Dataset entries:
******
/-- The gang's accesses numbered below `upTo`, reads too, have been performed at a scope, as a release or a fence there waits for
(R186, R262). A wait for a future holds only its own part (R424). Stream elements are not waited for (log entry 90, DESIGN
CHOICE). -/
def Gang.earlierDone (g : Gang) (sc : Scope) (upTo : Nat) : Bool :=
  g.accs.all (fun e => upTo ≤ e.1 || e.2.strm || e.2.parks || e.2.lanes.all (fun l => !(e.2.pendingAt sc l.st)))

/-- The access is strong (R257). -/
def Acc.strong (a : Acc) : Bool := a.ord ≠ .plain || !(a.use = .read || a.use = .write)

/-- A held fence of the gang was issued before access `id` and holds it back: its acquire side every access (R186), its release side
a strong one, which would otherwise synchronise for the fence (R261). -/
def Gang.fenced (g : Gang) (id : Nat) (a : Acc) : Bool :=
  g.parts.any (fun p => p.holds.any (fun h => match h with
    | .fence _ o _ n => n ≤ id && (o = .acq || o = .ar || a.strong)
    | _ => false))

/-- The lane waits here to be performed or sent. -/
def LaneSt.unsent : LaneSt → Bool
  | .queued | .replay | .stuck => true
  | _ => false

/-- Where a global address of a context lies: the kind and peer of its page, and its address there. -/
def State.location (s : State) (c va : Nat) : Option (Nat × Nat) :=
  match s.walk c va with
  | .leaf e base _ => some (entKind e * 512 + entPeer e, entAddr e + (va - base))
  | _ => none

/-- Two accesses of a context touch a common byte: by address, or through two mappings of one page (R259). -/
def State.meets (s : State) (c : Nat) (sp : Bool) (x n y m : Nat) : Bool :=
  overlaps x n y m || (!sp && (match s.location c x, s.location c y with
    | some (i, a), some (j, b) => decide (i = j) && overlaps a n b m
    | _, _ => false))

/-- No earlier access of the gang keeps a lane of access `id` from being performed: none of its lane touches its bytes, no acquire
is pending, an acquire waits for earlier releases and a release for all earlier accesses, and carried stores keep their order (R181,
R258, R261, R264, R270) (log entry 34, DESIGN CHOICE). -/
def State.laneFree (s : State) (u id : Nat) (a : Acc) (l : AccLane) : Bool :=
  let g := s.gang u
  g.accs.all (fun e => id ≤ e.1 || e.2.parks || e.2.lanes.all (fun x => !(x.st.pending
    && (e.2.acquires || (a.acquires && e.2.releases) || (a.releases && e.2.pendingAt a.scope x.st)
      || (!a.carries.isEmpty && !e.2.carries.isEmpty && x.st.unsent)
      || (x.lane = l.lane && e.2.sp = a.sp && s.meets g.ctx a.sp x.addr e.2.size l.addr a.size)))))

/-- A queued lane may be performed now, lanes `on` of its access having been handed on to a peer: it is free, no fence holds it, lanes
of its access go to common bytes in ascending order, and those of an atomic in one sequence (R181, R185, R201). A park is presented
after the fills of the cycle in which its bundle issued (R202, R334). -/
def State.mayPerform (s : State) (u id : Nat) (a : Acc) (on : List Nat) (l : AccLane) : Bool :=
  let g := s.gang u
  !(g.fenced id a) && (!a.parks || a.cyc < s.cyc g.core) && s.laneFree u id a l
    && (a.use = .read || a.lanes.all (fun x => x.lane = l.lane || !x.st.pending || on.contains x.lane
        || !(s.meets g.ctx a.sp x.addr a.size l.addr a.size)
        || (l.lane < x.lane && (a.use ≠ .atomic || s.laneFree u id a x))))

/-- Read through the read-only L1 of a core: its line if it is new enough, else the line is fetched (R181, R268). -/
def State.readOnly (s : State) (core acq pa n : Nat) : List Byte × State :=
  let base := pa / 128 * 128
  match (s.core core).l1.find? (fun l => l.pa = base && acq ≤ l.serial) with
  | some l => (((l.data.drop (pa - base)).take n), s)
  | none =>
    let line : L1Line := ⟨base, s.rd base 128, s.serial⟩
    let s := s.modCore core (fun c => { c with l1 := (line :: c.l1.filter (fun l => l.pa ≠ base)).take 512 })
    ((line.data.drop (pa - base)).take n, s)

/-- The core's waiters, or those of the home L2 slice (R334): room for one more entry. -/
def State.waiterRoom (s : State) (grp : Option Nat) (core cell : Nat) : Bool :=
  match grp with
  | some _ => (s.core core).waiters.length < 64
  | none =>
    (s.fwait.filter (fun w => homeDie w.cell = homeDie cell && homeSlice w.cell = homeSlice cell)).length < 2048

/-- Two waiter entries are for one cell and core (R334). -/
def Waiter.here (x w : Waiter) : Bool := x.ctx = w.ctx && x.grp = w.grp && x.cell = w.cell && x.core = w.core

/-- Park a part on an empty future (R334): set its bit in an entry, or in a new one if there is room. -/
def parkIn (l : List Waiter) (room : Bool) (w : Waiter) : List Waiter :=
  if l.any (fun x => x.here w) then
    l.map (fun x => if x.here w then { x with parts := x.parts ++ w.parts.filter (fun p => !(x.parts.contains p)) } else x)
  else if room then l ++ [w] else l

/-- Park lane `l` of an access on a future's cell; without a free entry its park is presented again later (R334). -/
def State.parkOn (s : State) (u id : Nat) (a : Acc) (l : Nat) (grp : Option Nat) (cell : Nat) : State :=
  let g := s.gang u
  let w : Waiter := ⟨g.ctx, grp, cell, g.core, [(u, lowSlice a.slices)]⟩
  let room := s.waiterRoom grp g.core cell
  let known := (match grp with
    | some _ => (s.core g.core).waiters
    | none => s.fwait).any (fun x => x.here w)
  let t := s.cyc g.core
  let s := s.setLanes u id [l] (fun x => { x with st := if known || room then .parked else .retry t })
  match grp with
  | some _ => s.modCore g.core (fun c => { c with waiters := parkIn c.waiters room w })
  | none => { s with fwait := parkIn s.fwait room w }

/-- A future cell: in global memory, or in a group's scratchpad (R200). -/
def State.futFull (s : State) (grp : Option Nat) (cell : Nat) : Bool :=
  match grp with
  | some g => (s.group g).futs.contains (cell / 8)
  | none => s.futs.contains cell
/-- Set a future's state. -/
def State.setFut (s : State) (grp : Option Nat) (cell : Nat) (full : Bool) : State :=
  let put := fun (l : List Nat) (x : Nat) =>
    if full then (if l.contains x then l else x :: l) else l.filter (fun y => y ≠ x)
  match grp with
  | some g => s.modGroup g (fun x => { x with futs := put x.futs (cell / 8) })
  | none => { s with futs := put s.futs cell }
/-- The value in a future's cell. -/
def State.futVal (s : State) (grp : Option Nat) (cell : Nat) : Nat :=
  match grp with
  | some g => ofBytes (s.spRd g cell 8)
  | none => s.rdN cell 8

/-- A park is answered with a value (R202, R250), which may be marked (R354): a JOIN writes it to a register, and its group consumes the
error as a lane does (log entry 65, DEDUCED). -/
def State.answerPark (s : State) (u id : Nat) (a : Acc) (l : AccLane) (v : Nat) (bad : Bool) : State :=
  let s := s.setLanes u id [l.lane] (performed a.op v bad)
  if a.op = opJoin then
    let s := (s.modGang u (fun g => g.setS l.data v)).acquired u
    if bad then s.later (.uncorrectableErrorConsumed (s.gang u).group u 4) else s
  else s.noteAcquire u a

/-- A part presents a park (R334): with the cell full it reads, and takes under `.take`; else it sleeps. -/
def State.present (s : State) (u id : Nat) (a : Acc) (l : AccLane) (grp : Option Nat) (cell : Nat) : State :=
  if s.futFull grp cell then
    let v := s.futVal grp cell
    let s := if a.take then s.setFut grp cell false else s
    s.answerPark u id a l v (grp.isNone && s.poisoned cell 8)
  else s.parkOn u id a l.lane grp cell

/-- The lane's park has been presented and waits (R334). -/
def LaneSt.asleep : LaneSt → Bool
  | .parked | .retry _ => true
  | _ => false

/-- The parked lanes of a gang are woken in a cycle, and present their parks again (R334). -/
def Gang.unpark (g : Gang) (cyc : Nat) : Gang :=
  { g with accs := g.accs.map (fun e => if e.2.lanes.any (fun l => l.st.asleep) then
      (e.1, { e.2 with cyc := cyc, lanes := e.2.lanes.map (fun l => if l.st.asleep then { l with st := .queued } else l) }) else e) }

/-- Fill a future whose cell has been written (R201, R334): set its bit, and wake every part in its waiter entries, which present
their parks again after the fills of the cycle. The woken gangs are returned. -/
def State.fill (s : State) (c : Nat) (grp : Option Nat) (cell : Nat) : List Nat × State :=
  let s := (s.setFut grp cell true).tickSerial
  let hit := fun (w : Waiter) => (w.ctx = c || grp.isNone) && w.grp = grp && w.cell = cell
  let ws := match grp with
    | some g => (s.core (s.group g).core).waiters.filter hit
    | none => s.fwait.filter hit
  let s := match grp with
    | some g => s.modCore (s.group g).core (fun x => { x with waiters := x.waiters.filter (fun w => !(hit w)) })
    | none => { s with fwait := s.fwait.filter (fun w => !(hit w)) }
  let gs := (ws.flatMap (fun w => w.parts.map (·.1))).eraseDups
  (gs, gs.foldl (fun s u => s.modGang u (fun g => g.unpark (s.cyc g.core))) s)

/-- The batons a store carries that are not released (R193). -/
def State.liveCarries (s : State) (a : Acc) : List Nat := a.carries.filter (fun q => s.batonPending q)

/-- The lanes of a store are acknowledged: its own baton counts them (R192). -/
def State.ackOwn (s : State) (a : Acc) (n : Nat) : State :=
  match a.own with
  | some q => s.ackBaton q n
  | none => s

/-- A store that carries a failed baton is dropped as expired (R194), and its own baton fails (R365). -/
def State.dropCarrier (s : State) (u id : Nat) (a : Acc) (lanes : List Nat) : State :=
  let q := (a.carries.find? (fun q => s.batonFailed q)).getD 0
  let s := s.expireLanes u id lanes q
  match a.own with
  | some b => s.failBaton b
  | none => s

/-- Whether a transaction of a core to an address crosses to another die and fails every attempt (R21, R354). -/
def State.crossFails (s : State) (core pa : Nat) : Bool := s.crossDie (dieOf core) (homeDie pa)

/-- A lane whose transaction fails on a die-to-die path (R354): read data is marked, and a write is dropped and consumes an error. -/
def State.crossLost (s : State) (u id : Nat) (a : Acc) (l : AccLane) (v : Nat) : State :=
  let s := s.crossed (dieOf (s.gang u).core)
  if a.use = .read then (s.setLanes u id [l.lane] (performed a.op v true)).noteAcquire u a
  else if a.use = .await then s.answerPark u id a l v true
  else (s.setLanes u id [l.lane] (performed a.op 0 false)).lostStore u id

/-- A store that carries batons waits in the hold queue while one of them is unreleased, or while an earlier carried store of its
gang does, or waits for room there (R193, R270, R364). -/
def State.mustHold (s : State) (u id : Nat) (a : Acc) : Bool :=
  !(s.liveCarries a).isEmpty || (!a.carries.isEmpty && (s.link.held.any (fun e =>
      e.2.src = s.dev.pkgid && e.2.srcInc = s.link.inc && e.2.gang = u && e.2.order < id)
    || s.link.reqs.any (fun e => e.2.peer = s.dev.pkgid && (match e.2.origin with
      | .acc v i _ => v = u && i < id
      | _ => false))))

/-- The page is remote (R281). -/
def State.remotePage (s : State) (c va : Nat) : Bool :=
  match s.walk c va with
  | .leaf e _ _ => entKind e = 1
  | _ => false

/-- Accesses of a gang at some addresses are issued: one to a remote page commits the interval of a group with ROLLBACK (R321). -/
def State.noteRemote (s : State) (u : Nat) (vas : List Nat) : State :=
  let g := s.gang u
  if (s.kernel g.group).rollback && vas.any (s.remotePage g.ctx) then s.modGroup g.group (fun x => { x with commit := true }) else s

/-- Count an engine's access at its place for automatic placement, as a lane's (R348). -/
def State.countPlace (s : State) (core c va : Nat) (p : Place) : State :=
  match p with
  | .hbm _ => s.countRegion c va (dieOf core) (Config.l2Miss s.serial).toNat
  | .peer _ _ | .host _ => s.countRegion c va (dieOf core) 1
  | _ => s

/-- The `.ro` load finds its line in the core's L1, new enough (R181, R268): no transaction is made. -/
def State.l1Hit (s : State) (core acq pa : Nat) : Bool := (s.core core).l1.any (fun l => l.pa = pa / 128 * 128 && acq ≤ l.serial)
******
▶ _Your goal_
Check each line above for the string "order" and copy those that have it.

▶ _Worked solution_
is pending, an acquire waits for earlier releases and a release for all earlier accesses, and carried stores keep their order (R181,
of its access go to common bytes in ascending order, and those of an atomic in one sequence (R181, R185, R201). A park is presented
      e.2.src = s.dev.pkgid && e.2.srcInc = s.link.inc && e.2.gang = u && e.2.order < id)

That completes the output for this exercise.